Muallem called for dialogue to bring about national reconciliation, saying Syria was ready to accept Russia, its traditional ally, as a mediator.
Earlier, tens of thousands of pro-regime demonstrators thronged Sabaa Bahrat Square in Damascus to protest the Arab League sanctions.
They waved Syrian flags and the colors of Russia and China, which vetoed a U.N. Security Council resolution against Assad’s regime last month.
The Arab League approved the sweeping sanctions on Sunday, over the Assad government’s crackdown on anti-regime protests -- the first time the bloc has enforced punitive measures of such magnitude on one of its own members.
Measures include an immediate ban on transactions with Damascus and the central bank and a freeze on Syrian government assets in Arab countries.
They also bar Syrian officials from visiting Arab countries and call for a suspension of all flights to Arab states to be implemented on a date to be set next week.
Assad’s regime has already been subjected to a raft of Western sanctions, led by the United States and European Union
Diplomats in Brussels said the EU was set to tighten its measures even further, targeting Syria’s oil and financial sectors to deprive the regime of more sources of funding.
EU foreign ministers meeting on Thursday would ban exports of energy industry equipment, trading in Syrian bonds and selling of software that could be used to monitor dissidents, among other financial measures.
Arab nations wanted to avert a repeat of what happened in Libya, where a UN Security Council resolution led to NATO air strikes. Sheikh Hamad warned fellow Arabs that the West could intervene in Syria if it felt the League was not serious.
British Foreign Secretary William Hague said the Arab League sanctions demonstrated that “the regime’s repeated failure to deliver on its promises will not be ignored,” Reuters reported.
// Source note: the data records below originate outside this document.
/-- A feeder's sample (R295, R296): signal time, grid, the grid's output period as ratio over rate, channel values, and
whether one of them was clipped or unsync. -/
structure MtrSample where
  t : Nat
  grid : Nat
  ratio : Nat
  vals : List (Nat × W32)
  clipped : Bool
  deriving DecidableEq, Repr

/-- A feeder (R295 to R297): the samples before and at the one to be evaluated next, the last integrated signal time, the
energy of the open netting period in J, and an open INVALID gap's start. -/
structure Feeder where
  prev : Option MtrSample
  cur : Option MtrSample
  tPrev : Option Nat
  net : Ratio
  gap : Option Nat
  deriving DecidableEq, Repr

/-- A pulse input's TAI second, the pulses in it and those rejected (R299). -/
structure PulseIn where
  sec : Nat
  count : Nat
  rejected : Nat
  deriving DecidableEq, Repr

/-- A pulse output (R300): the remainder in 2^-32 mWh, pulses owed, the up-times of the last two moves since the output
was last idle (newest first), since when owed has stood at 0, the width of the pulse that is high and the up-time of its
start, and since when the output is low. -/
structure PulseOut where
  rem : Nat
  owed : Nat
  moves : List Nat
  idle : Option Nat
  high : Option (Nat × Nat)
  low : Nat
  deriving DecidableEq, Repr

/-- A save copy (R303): accumulators in 2^-32 mWh, pulse outputs (owed and remainder), open INVALID gap starts, save_seq,
stamp, and whether it is of the last-gasp kind. A copy whose CRC does not check is none. -/
structure SaveCopy where
  accs : List (Nat × Nat)
  outs : List (Nat × Nat × Nat)
  gaps : List (Nat × Nat)
  seq : Nat
  stamp : Nat
  gasp : Bool
  deriving DecidableEq, Repr

structure MtrState where
  /-- Accumulators in 2^-32 mWh (R292). -/
  accs : List (Nat × Nat)
  feeders : List (Nat × Feeder)
  /-- The last sample of each channel: signal time, value. -/
  chLast : List (Nat × W32)
  pins : List (Nat × PulseIn)
  /-- Up-time of each pulse input's last filtered active edge (R298). -/
  pinUp : List (Nat × Nat)
  pouts : List (Nat × PulseOut)
  /-- Integration has stopped at a last gasp. -/
  stopped : Bool
  /-- The start of an OFF gap that is open for every accumulator. -/
  offFrom : Option Nat
  /-- Larder: gap entries, newest first, at most 32; save copies A and B; the correction tables (32·channel + point). -/
  gapLog : List (List Byte)
  copyA : Option SaveCopy
  copyB : Option SaveCopy
  tc : List (Nat × W32)
  saveUp : Nat
  tempUp : List (Nat × Nat)
  deriving DecidableEq, Repr

def MtrState.init : MtrState :=
  { accs := [], feeders := [], chLast := [], pins := [], pinUp := [], pouts := [], stopped := false, offFrom := none, gapLog := []
    copyA := none, copyB := none, tc := [], saveUp := 0, tempUp := [] }

/-- The shadows of RTC_TIME0, RTC_TIME1 and RTC_DATE (R350): the words frozen, the up-time of the freeze, and which of
the three have been read. -/
structure RtcShadow where
  words : List W32
  since : Nat
  seen : List Nat
  deriving DecidableEq, Repr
France said it wanted Syria’s powerful and critical neighbour Turkey to join an EU foreign ministers’ conference to discuss further measures. Paris has proposed a secure humanitarian corridor linking Syria to Turkey.
Assad’s regime is counting on support from neighbors Iraq and Lebanon, which voted against the sanctions at the 22-member Arab League along with Yemen.
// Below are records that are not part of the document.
/-- The samples of the RMS window, one nominal cycle (R190); none while it is not full of valid samples. -/
def rmsWindow (rate fnom : Nat) (xs : List Past) : Option (List W32) :=
  let n := if rate % fnom = 0 then rate / fnom else rate / fnom + 1
  let win := xs.take n
  if win.length < n || win.any (fun p => !p.valid) then none else some (win.map (·.x))

/-- The RMS over a full window: the sample beyond the whole ones, where there is one, carries the remaining weight (R190). -/
def rmsOf (rate fnom : Nat) (win : List W32) : W32 :=
  let n := rate / fnom
  if win.all f32Finite then
    let sq := win.map (fun x => f32Units x * f32Units x)
    f32Root ((sq.take n).sum * fnom + ((sq.drop n).headD 0) * (rate - n * fnom)) (rate * 2 ^ 298)
  else Config.f32Odd win

/-- The grid a channel's state asks for (R187, R188). -/
def Chan.want (c : Chan) (rate testK : Nat) : Nat :=
  if c.state = 1 ∨ c.state = 4 then 0x80 + settleK rate c.cfg.preset
  else if c.state = 5 then 0x80 + testK
  else c.cfg.preset

/-- A channel's filters cleared. -/
def Chan.clear (c : Chan) : Chan := { c with fill := 0 }

/-- A channel sent to SETTLING. -/
def Chan.settle (c : Chan) : Chan := { c with state := 1, run := 0, bad := 0 }.clear

/-- A channel whose windows hold nothing and that stands on no grid: it leaves OFF, or its rate or tiles changed (R196). -/
def Chan.fresh (c : Chan) : Chan := { c with xs := [], rms := 0, rmsOk := false, grid := none }

/-- A channel turned OFF. -/
def Chan.off (c : Chan) : Chan := { c with state := 0 }.clear.fresh

/-- The RMS value at an output instant, and its validity at every sample (R190). -/
def Chan.rmsStep (c : Chan) (rate : Nat) (output : Bool) : Chan :=
  let f := if c.cfg.fnom50 then 50 else 60
  match rmsWindow rate f c.xs with
  | none => { c with rmsOk := false, rms := 0 }
  | some win => if output then { c with rmsOk := true, rms := rmsOf rate f win } else c

/-- The samples in the filter's window of a grid, newest first. -/
def Chan.window (c : Chan) (taps : Nat) : List Past := c.xs.take (min taps c.fill)

/-- A halfband stage of 11 taps over samples, newest first: the taps at even distance from the middle one are 0 (DEDUCED);
its output at every second sample (R187). -/
def halfStage (ys : List W32) : List W32 :=
  (upTo ((ys.length + 1) / 2)).map (fun m => firWord (fun j => if j = 1 ∨ j = 3 then 0 else Config.halfTap j) 10 (ys.drop (2 * m)))

def halfStages : Nat → List W32 → List W32
  | 0, ys => ys
  | k + 1, ys => halfStages k (halfStage ys)

/-- A channel's output on a grid (R186, R187): in HOLD 0.0 (R189). -/
def Chan.value (c : Chan) (rate g : Nat) : W32 :=
  let xs := (c.window (gridTaps rate g)).map (·.x)
  if c.state = 3 then 0
  else if 0x80 ≤ g then (halfStages (g - 0x80) xs).headD 0
  else firWord (Config.sieveTap g (presetD rate g)) (presetTaps rate g - 1) xs

/-- One input sample of a channel, of count `n` (R188 to R190): its new state, and whether it entered NORMAL, or HOLD from
NORMAL. An invalid sample is replaced by the last valid one, 0.0 before any has come (DESIGN CHOICE), in TEST however many
follow one another (DESIGN CHOICE). -/
def Chan.step (c : Chan) (rate tau n : Nat) (x : Option Sample1) : Chan × Bool × Bool :=
  let barred := c.state == 3 || c.state == 5
  let p : Past := match x with
    | some s => ⟨n, s.value, true, s.clipped, s.unsync, barred⟩
    | none => ⟨n, c.last, false, false, false, barred⟩
  let c := { c with xs := (p :: c.xs).take pastKept }
  match x with
  | some s =>
    let mag := f32Abs s.value
    let scale := rate * max 1 tau
    let decayed := if f32Finite c.env then f32Rat (f32Num c.env * ((scale : Int) - 1000)) (f32Den c.env * scale)
      else Config.f32Odd [c.env]
    let c := if c.state = 3 then { c with state := 4, run := 0 }.clear else c
    let c : Chan :=
      { c with
        run := c.run + 1, bad := 0, last := s.value, fill := c.fill + 1
        env := f32Max mag decayed, ivPeak := f32Max c.ivPeak mag }
    if (c.state = 1 ∨ c.state = 4) ∧ presetTaps rate c.cfg.preset ≤ c.run then ({ c with state := 2 }, true, false)
    else (c, false, false)
  | none =>
    if c.state = 3 then (c, false, false)
    else
      let bad := c.bad + 1
      let c : Chan := { c with run := 0, bad := bad, fill := c.fill + 1 }
      if 4 ≤ bad ∧ c.state ≠ 5 then ({ c with state := 3 }.clear, false, c.state == 2)
      else (c, false, false)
“We do not agree with these sanctions and we will not go along with them,” said Lebanese Foreign Minister Adnan Mansour, according to Reuters.
Hezbollah, the Shiite group that dominates Lebanon’s government, denounced the sanctions as “shameful” and a “dangerous precedent.” The Arab bloc was becoming a tool for the Americans, it warned.
Assad, who inherited power from his father in 2000, said in an interview this month that he would continue the crackdown and blamed the unrest on outside pressure to “subjugate Syria.”
Russia urged an end to “ultimatums” against its Middle East ally Syria as Turkey said it did not want to consider a military option for intervention in Syria but that it was ready for any scenario.
“Right now, the most important thing is to stop acting by means of ultimatums and try to move toward political dialogue,” Interfax quoted Russian Foreign Minister Sergei Lavrov as saying.
Moscow then strongly criticised the course of the campaign and was particularly angered by an arms drop to Libyan opposition forces that was confirmed by France.Russia accused NATO of breaking the spirit of the U.N. resolution by picking sides in the Libya conflict and openly backing the opposition
Turkish Foreign Minister Ahmet Davutoglu, meanwhile, said on Tuesday that Turkey did not want to consider a military option for intervention in Syria but that it was ready for any scenario.
In an interview with the television broadcaster Kanal 24, Davutoglu said on Syria that a regime which tortures its own people had no chance of survival.
“If the oppression continues, Turkey is ready for any scenario. We hope that a military intervention will never be necessary. The Syrian regime has to find a way of making peace with its own people,” he said.
Turkey said Tuesday it is set to announce further sanctions on Syria.